» Task item:
Return verbatim every line from the first line of the data below to the line that contains "let keys := ins.flatMap", inclusive, and no further.

» Data for this exercise:
****************************************

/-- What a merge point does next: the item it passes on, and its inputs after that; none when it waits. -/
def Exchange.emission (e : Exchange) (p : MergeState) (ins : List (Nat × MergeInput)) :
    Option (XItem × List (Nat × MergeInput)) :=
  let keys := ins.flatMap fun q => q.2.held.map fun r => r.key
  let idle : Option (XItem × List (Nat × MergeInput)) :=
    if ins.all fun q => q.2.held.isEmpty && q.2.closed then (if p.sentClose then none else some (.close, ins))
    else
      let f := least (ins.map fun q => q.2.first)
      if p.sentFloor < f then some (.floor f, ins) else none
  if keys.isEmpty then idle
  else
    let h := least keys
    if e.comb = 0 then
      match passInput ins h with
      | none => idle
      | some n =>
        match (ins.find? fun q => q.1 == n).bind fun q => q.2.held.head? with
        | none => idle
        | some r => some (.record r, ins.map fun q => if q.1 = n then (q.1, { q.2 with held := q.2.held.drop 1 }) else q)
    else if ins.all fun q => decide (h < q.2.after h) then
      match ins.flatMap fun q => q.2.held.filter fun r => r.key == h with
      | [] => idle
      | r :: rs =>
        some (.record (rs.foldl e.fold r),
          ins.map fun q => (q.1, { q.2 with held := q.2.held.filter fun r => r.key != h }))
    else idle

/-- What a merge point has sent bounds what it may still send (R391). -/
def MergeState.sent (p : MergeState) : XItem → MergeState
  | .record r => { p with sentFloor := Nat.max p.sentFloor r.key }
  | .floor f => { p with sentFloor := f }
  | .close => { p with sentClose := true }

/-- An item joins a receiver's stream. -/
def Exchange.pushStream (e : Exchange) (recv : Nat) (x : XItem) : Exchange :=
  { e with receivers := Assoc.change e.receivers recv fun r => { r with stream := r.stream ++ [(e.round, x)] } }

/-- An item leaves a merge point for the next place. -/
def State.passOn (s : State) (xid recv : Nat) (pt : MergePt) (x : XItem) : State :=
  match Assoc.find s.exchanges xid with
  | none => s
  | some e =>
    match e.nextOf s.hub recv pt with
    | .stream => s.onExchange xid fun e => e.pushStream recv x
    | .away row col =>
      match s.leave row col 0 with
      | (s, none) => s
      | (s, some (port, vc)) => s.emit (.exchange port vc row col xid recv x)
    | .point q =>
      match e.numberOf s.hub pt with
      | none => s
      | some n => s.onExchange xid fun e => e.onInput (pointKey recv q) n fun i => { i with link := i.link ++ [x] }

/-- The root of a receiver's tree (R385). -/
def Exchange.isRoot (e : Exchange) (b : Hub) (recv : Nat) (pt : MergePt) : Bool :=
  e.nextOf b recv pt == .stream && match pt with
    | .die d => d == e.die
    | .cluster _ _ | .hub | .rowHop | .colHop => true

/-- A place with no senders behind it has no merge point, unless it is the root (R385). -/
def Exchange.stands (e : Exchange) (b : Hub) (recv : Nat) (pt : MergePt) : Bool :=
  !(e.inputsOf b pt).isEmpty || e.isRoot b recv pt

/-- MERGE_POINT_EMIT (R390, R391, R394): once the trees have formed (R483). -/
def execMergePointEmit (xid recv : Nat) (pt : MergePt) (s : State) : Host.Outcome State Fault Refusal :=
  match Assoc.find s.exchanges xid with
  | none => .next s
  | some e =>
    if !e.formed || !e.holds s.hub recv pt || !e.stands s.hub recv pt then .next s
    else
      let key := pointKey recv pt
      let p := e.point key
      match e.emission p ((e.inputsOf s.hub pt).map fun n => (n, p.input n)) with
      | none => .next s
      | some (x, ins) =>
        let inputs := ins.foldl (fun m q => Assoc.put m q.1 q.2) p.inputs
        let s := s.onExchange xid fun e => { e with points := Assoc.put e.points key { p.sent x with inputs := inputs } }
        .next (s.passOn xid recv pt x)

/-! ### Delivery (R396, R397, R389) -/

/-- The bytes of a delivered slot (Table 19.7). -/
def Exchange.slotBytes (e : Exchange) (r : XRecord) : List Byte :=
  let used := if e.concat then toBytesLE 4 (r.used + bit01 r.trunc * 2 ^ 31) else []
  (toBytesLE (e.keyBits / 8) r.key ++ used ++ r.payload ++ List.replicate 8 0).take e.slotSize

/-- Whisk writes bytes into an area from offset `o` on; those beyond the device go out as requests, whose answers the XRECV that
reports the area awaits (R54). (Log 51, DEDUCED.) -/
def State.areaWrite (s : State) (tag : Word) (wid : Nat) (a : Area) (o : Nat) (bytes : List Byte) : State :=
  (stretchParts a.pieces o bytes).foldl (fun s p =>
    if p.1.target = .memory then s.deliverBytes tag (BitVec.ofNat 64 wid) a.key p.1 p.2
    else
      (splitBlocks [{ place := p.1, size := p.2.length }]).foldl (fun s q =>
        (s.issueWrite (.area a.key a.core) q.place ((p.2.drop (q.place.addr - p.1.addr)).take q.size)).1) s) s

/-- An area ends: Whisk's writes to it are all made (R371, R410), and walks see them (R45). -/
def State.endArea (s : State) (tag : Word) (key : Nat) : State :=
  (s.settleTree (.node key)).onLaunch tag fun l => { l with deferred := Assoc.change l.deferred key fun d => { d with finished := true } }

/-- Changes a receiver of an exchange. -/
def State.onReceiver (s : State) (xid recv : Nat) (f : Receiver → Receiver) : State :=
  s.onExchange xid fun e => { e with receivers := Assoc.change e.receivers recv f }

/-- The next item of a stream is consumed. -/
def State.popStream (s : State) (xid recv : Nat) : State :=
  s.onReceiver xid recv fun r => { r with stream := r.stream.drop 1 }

****************************************

» Answer box:
/-- What a merge point does next: the item it passes on, and its inputs after that; none when it waits. -/
def Exchange.emission (e : Exchange) (p : MergeState) (ins : List (Nat × MergeInput)) :
    Option (XItem × List (Nat × MergeInput)) :=
  let keys := ins.flatMap fun q => q.2.held.map fun r => r.key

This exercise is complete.